Кора тоже вскочила на ноги, но осталась стоять у дивана. Голос девушки дрожал, но был уверенным и серьёзным:
– Но Габриэль тоже Ваша дочь!
Антуан замер, поджав губы. Судя по всему, он в этом вовсе не был уверен. Но, если посмотреть на двух сестёр, то скорее уж Кора была нагуляна. Габриэль была в отца светловолоса и светлоглаза.
– Нет, я не могу так. Ты моя любимица… – от этих слов и искренности, с которой мужчина смотрел на неё, девушка даже растерялась. Она в этой жизни не была жемчужиной в ладонях Антуана д'Эстре, в отличие от прошлой жизни, когда её баловали всей семьёй. Но в этой жизни отец, коего она не любила и воспринимала чужим человеком, желал ей счастья, пусть и того, которого, по его мнению, заслуживает современная женщина, в то время как тот, отец из прошлого, желал, чтобы Кора посвятила себя благу семьи.
Она не заметила, как по щекам потекли слёзы, обратив на это внимание, как только Антуан подскочил к ней и заключил в медвежьи объятия.
– Не плачь, доченька. Папа́ придумает, как всё решить для тебя улучшаем виде. Но Габриэль… ей придётся…
Корентайн мягко отстранилась от отца.
– Нет, папа́. К Генриху должна пойти я. Не только ради Габриэль, но и ради нас всех. Она маленькая, трусливая. Кто знает, что испуганный ребёнок выкинет при дворе или, того хуже, в спальне монарха? Любая её ошибка может стать смертельной для семьи.
– А я говорил, что тебе не учиться всяким астрономиям надо, а вышиванием заниматься!
– К-как это связано? – опешила девушка.
Антуан, отвернувшись, чтобы дочь не видела скупую слезу в его глазах, ответил:
– Тогда ты бы не смогла говорить такие умные речи, думала бы о том, как внуков отцу принести, а не… спасать никудышного родителя ценой своего счастья…
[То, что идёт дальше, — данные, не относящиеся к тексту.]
-- ==== Sys2Proof/Machine/SpringCmds.lean ====
section
/-! DEFINITION. The spring queue of a column: acceptance, permits, steps, ends and aborts (R214, R219 to R226, R237, R238). -/

namespace Sys2Proof.Machine

/-- The state with the spring queue of a column changed. -/
def updSpr (s : State) (dc : Nat) (f : SprQ → SprQ) : State := updClu s dc fun k => { k with spr := f k.spr }
/-- The spring queue of a column. -/
def getSpr (s : State) (dc : Nat) : SprQ := (getClu s dc).spr

/-- The completion record (R223). -/
def sprRecord (q : SprSeq) (status : Nat) : List Byte :=
  leBytes 8 (status + 2 ^ 8 * sdKind q.desc + 2 ^ 16 * sdTag q.desc + 2 ^ 32 * (q.steps % 2 ^ 32)) ++
    leBytes 8 (q.preempt + 2 ^ 16 * q.satblk)

/-- The SPRING_END event (R326), which names the submitting core or Meridian. -/
def sprEvent (dc : Nat) (q : SprSeq) (rec : List Byte) (s : State) : State :=
  reportFrom (.ctrl dc) 0x0106 0 (scopeOf (dcPart s dc)) (mkResult [(0, 2, dc), (4, 4, q.core.getD 0xFFFFFFFF), (16, 16, leNat rec)]) s

/-- The record written, then the flag raised or the event sent (R222, R223): nothing reaches a core in reset or switched off, a
powered-down half takes no byte (R138), and a half that a QNT reads takes its bytes after it (R81). DESIGN CHOICE: the record of a sequence that is
refused with DESC for its own STAT is written at that STAT. -/
def sprReport (dc : Nat) (q : SprSeq) (rec : List Byte) (s : State) : State :=
  match q.core with
  | some c =>
    if !coreLive s c then s else
    let s1 := if linesDown s c (linesOf (sdStat q.desc) 16) then s else (outerPut c (sdStat q.desc) (rec.map some) s).1
    incFlag c q.flag ocSpq s1
  | none =>
    sprEvent dc q rec (match paLoc s q.recAddr with
      | some l => (memStore l (rec.map some) false s).1
      | none => s)

/-- The sequences that may start now, in the order of acceptance (R220). -/
def startedSeqs : Bool → List SprSeq → List SprSeq → List SprSeq
  | _, _, [] => []
  | ok, before, q :: qs =>
    let go := q.started || (ok && (!sdOrder q.desc || before.isEmpty))
    { q with started := go } :: startedSeqs (ok && go) (before ++ [q]) qs

/-- Whether the partition of a cluster drains: no new sequence starts (R311). -/
def inDrain (s : State) (dc : Nat) : Bool :=
  match dcPart s dc with
  | some q => (getPart s q).st == .draining
  | none => false

/-- Every sequence that may start does (R220): none while its partition drains (R311). -/
def sprStart (dc : Nat) (s : State) : State := if inDrain s dc then s else updSpr s dc fun r => { r with seqs := startedSeqs true [] r.seqs }

/-- A sequence leaves the queue with its running steps. -/
def sprDrop (dc id : Nat) (s : State) : State :=
  updSpr s dc fun r => { r with seqs := r.seqs.filter (fun q => q.id != id), running := r.running.filter fun t => t.seq != id }

/-- A sequence ends (R223); DEDUCED: the host is told of a core's sequence too, since R326's event has a place for its index. -/
def sprEnd (dc : Nat) (q : SprSeq) (status : Nat) (s : State) : State :=
  let rec_ := sprRecord q status
  let s1 := sprReport dc q rec_ (updSpr (sprDrop dc q.id s) dc fun r => { r with done := r.done + 1 })
  sprStart dc (if q.core.isSome then sprEvent dc q rec_ s1 else s1)

/-! ### Acceptance (R219, R222) -/

/-- Whether a submission may be accepted: a free entry, its submitter's earlier writes all sent and answered, and none of that core's before it. -/
def sprAcceptable (s : State) (dc i : Nat) (w : SprWait) : Bool :=
  let r := getSpr s dc
  decide (r.seqs.length < 16) &&
    (match w.core with
      | some c => coreLive s c && !((getCore s c).out.any fun o => w.after.contains o.pid || w.afterOps.contains o.op) &&
          !((getCore s c).ops.any fun p => w.afterOps.contains p.id) && (r.waiting.take i).all fun x => x.core != some c
      | none => true)

/-- The sequence of a submission. -/
def seqOfWait (r : SprQ) (w : SprWait) : SprSeq :=
  { id := r.nextId, core := w.core, flag := w.flag, desc := w.desc, phys := w.phys, recAddr := w.recAddr, started := false, steps := 0
    preempt := 0, satblk := 0, kvNext := [], kvM := [], kvL := [], kvO := [], sums := [], ending := none, region := none
    maddr := w.maddr }

/-- The core's SPQ has been taken: it may complete (R122). -/
def spqTaken (w : SprWait) (s : State) : State :=
  match w.core with
  | some c => updOp c w.op (fun p => { p with waits := setDel p.waits w.op }) s
  | none => s

/-- Whether the partition of a cluster is in SALVAGE (R419). -/
def inSalvage (s : State) (dc : Nat) : Bool :=
  match dcPart s dc with
  | some q => (getPart s q).st == .salvage
  | none => false

/-- A submission accepted or refused (R219, R222, R419). DESIGN CHOICE: a descriptor that is refused on both counts is refused with DESC; and one
that a core submits while its partition drains, where no new sequence starts (R311), is refused as UNAVAILABLE. -/
def sprAccept (dc i : Nat) (s : State) : State :=
  let r := getSpr s dc
  match r.waiting[i]? with
  | none => s
  | some w =>
    if !sprAcceptable s dc i w then s else
    let q := seqOfWait r w
    let s1 := spqTaken w (updSpr s dc fun r => { r with waiting := r.waiting.eraseIdx i, nextId := r.nextId + 1 })
    let refuse := if descRefused w.desc w.core.isNone then some ssDesc
      else if !r.en || s.dev.st == .salvage || inSalvage s dc || inDrain s dc then some ssUnavailable else none
    match refuse with
    | some st =>
      let s2 := sprReport dc q (sprRecord q st) (updSpr s1 dc fun r => { r with refused := r.refused + 1 })
      (match w.core with
        | some c => coreEvent c fcSpringRefused ocSpq s2
        | none => s2)
    | none => sprStart dc (updSpr s1 dc fun r => { r with seqs := r.seqs ++ [q] })

/-- SPRING_QUEUE_ACCEPT (R219): the submission at a place among those that wait. -/
def execSpringQueueAccept (dc k : Nat) (s : State) : Host.Outcome State Fault Refusal := live s (sprAccept dc k s)

/-! ### Permits (R214, R224, R228, R232) -/

/-- The next KVATT step of a unit of a memory die: the first from `p` × 8 + `j` on whose page lies on that die (R228). A page that
cannot be found is tried, and its step finds the failure. -/
def nextKv (s : State) (dc : Nat) (d : List Byte) (mdie u : Nat) : Nat → Nat → Nat → Option Nat
  | 0, _, _ => none
  | fuel + 1, p, j =>
    if sdTok d ≤ 256 * p + 64 * u then none
    else if 8 ≤ j ∨ sdTok d ≤ 256 * p + 64 * u + 8 * j then nextKv s dc d mdie u fuel (p + 1) 0
    else
      let x := kvPage dc d p s
      let here := if x.2.1 ≠ 0 then true else (paLoc s x.2.2.2.1).map locMDie == some mdie
      if here then some (8 * p + j) else nextKv s dc d mdie u fuel (p + 1) 0

/-- The physical pieces that a range of an operand resolves to now, if it does. -/
def peekRange (s : State) (dc : Nat) (q : SprSeq) (va n : Nat) : List (Nat × Nat) :=
  match (sprRange dc q.phys { wr := false, region := none, anyCol := false } va n s).2 with
  | .ok ps => ps
  | .bad _ => []

/-- The memory die and bank of the next stripe of S0, if it can be found. -/
def stripePlace (s : State) (dc : Nat) (q : SprSeq) : Option (Nat × Nat) :=
  let t := stripeOf q.desc q.steps
  match peekRange s dc q (elemRange (slotVa q.desc 0) (slotFmt q.desc 0) t.i0 t.i1).1 1 with
  | (pa, _) :: _ => (paLoc s pa).map fun l => (locMDie l, dramBank l)
  | [] => none

/-- The elements of slot `j` that a stripe reads or writes (R231, R234): of the row kinds' sums, those of the rows that it ends or scales; of the
gain, the columns that it scales. -/
def stripeSpans (d : List Byte) (t : Stripe) (j : Nat) : List (Nat × Nat) :=
  let len := sdRowLen d
  if slotFmt d j = 0 then []
  else if sdKind d = skRmsstat ∧ j = 1 then (if t.i0 / len < t.i1 / len then [(t.i0 / len, t.i1 / len)] else [])
  else if sdKind d = skRmsscale ∧ j = 1 then
    (List.range (sdNPart d)).map fun a => (a * (sdN d / len) + t.i0 / len, a * (sdN d / len) + (t.i1 - 1) / len + 1)
  else if sdKind d = skRmsscale ∧ j = 2 then gainSpans len t
  else [(t.i0, t.i1)]

/-- The banks of a unit's own four that a stripe reads or writes (R224). -/
def stripeBanks (s : State) (dc mdie u : Nat) (q : SprSeq) : List Nat :=
  let t := stripeOf q.desc q.steps
  let ranges := (List.range 6).flatMap fun j =>
    (stripeSpans q.desc t j).map fun e => elemRange (slotVa q.desc j) (slotFmt q.desc j) e.1 e.2
  let grans := ranges.flatMap fun r => (peekRange s dc q r.1 r.2).flatMap fun p => span (p.1 / 4096) ((p.1 + p.2 - 1) / 4096 + 1)
  grans.foldl (fun acc g =>
    match paLoc s (g * 4096) with
    | some l => if locMDie l = mdie ∧ dramBank l / 4 = u ∧ !locIsTarn l then setIns acc (dramBank l) else acc
    | none => acc) []

/-- The step that a sequence has ready for a unit of a memory die, with the banks it holds. -/
def readyStep (s : State) (dc mdie u : Nat) (q : SprSeq) : Option SprStep :=
  if !q.started || q.ending.isSome then none
  else if sdKind q.desc = skKvatt then
    let i := smapGet 0 q.kvNext (4 * mdie + u)
    (nextKv s dc q.desc mdie u 4097 (i / 8) (i % 8)).map fun n =>
      { mdie := mdie, unit := u, seq := q.id, step := n, banks := (List.range 4).map (4 * u + ·), dues := [], suspended := false }
  else if (getSpr s dc).running.any fun t => t.seq == q.id then none
  else
    let at_ : Option Nat := match stripePlace s dc q with
      | some (d, b) => if d = mdie ∧ b / 4 = u then some b else none
      | none => if u = 0 then some 0 else none
    at_.map fun _ =>
      { mdie := mdie, unit := u, seq := q.id, step := q.steps, banks := stripeBanks s dc mdie u q, dues := [], suspended := false }

/-- Whether the requester at an endpoint still has the access that met a held bank: a command in progress, a message or chain of a link port, a walk or
a broadcast VLD of a cluster. -/
def stillWants (s : State) : Endpoint → Bool
  | .leadIo => s.aps.any fun e => e.2.cur.isSome
  | .link k => let p := getPort s k; !p.inbox.isEmpty || p.job.isSome || p.chains.any fun e => e.2.st == .running || e.2.st == .waiting
  | .ctrl dc => (s.walks.any fun w => w.who == .cluster dc) || (cluCores s dc).any fun c => (getCore s c).ops.any fun p => isBcast p.word && !p.started
  | _ => false

/-- Whether an access waits for a bank that a step would hold: a packet that stands at the column's memory port, the cluster's DMA engine, or another
requester that has met the bank held (R225). -/
def accessWaits (s : State) (dc : Nat) (t : SprStep) : Bool :=
  let inBank := fun (l : Nat) => !locIsTarn l && locDc l == dc && locMDie l == t.mdie && t.banks.contains (dramBank l)
  (match (getClu s dc).dma.waits with | some l => inBank l | none => false) ||
    (s.mem.waits.any fun w => inBank w.1 && stillWants s w.2) ||
    s.net.pkts.any fun p => p.dst == .column dc && arrived s p && !p.waitFill && (paLoc s p.addr).any inBank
– Папа́… – Корентайн шагнула к отцу и обняла его со спины. – Поверь, однажды я буду счастлива. И ты будешь гордиться мной и своими внуками.
Они оба понимали, что Коре удалось убедить отца, но никто не поднимал эту тему, придя к молчаливому согласию.
Получив часть оплаты за любовницу короля, Антуан вызвал лучших портных, чтобы пошить дочери достойный гардероб. Жену, не слушая её угроз и истерик, отправил в монастырь святой Софии, а Габриэль, к удивлению всех в семье, к Мишелю, ставшему епископом, за книжки.
Корентайн мягко, но уверенно отказалась от услуг всех портных, которые не были готовы шить наряды по её эскизам, но отец не вмешивался.
– Ты женщина, и лучше понимаешь, какие наряды тебе нужны.
И через три месяца, попрощавшись с отцом и Габриэль, единственными членами семьи, пожелавшими проводить Корентайн, девушка уехала в Париж.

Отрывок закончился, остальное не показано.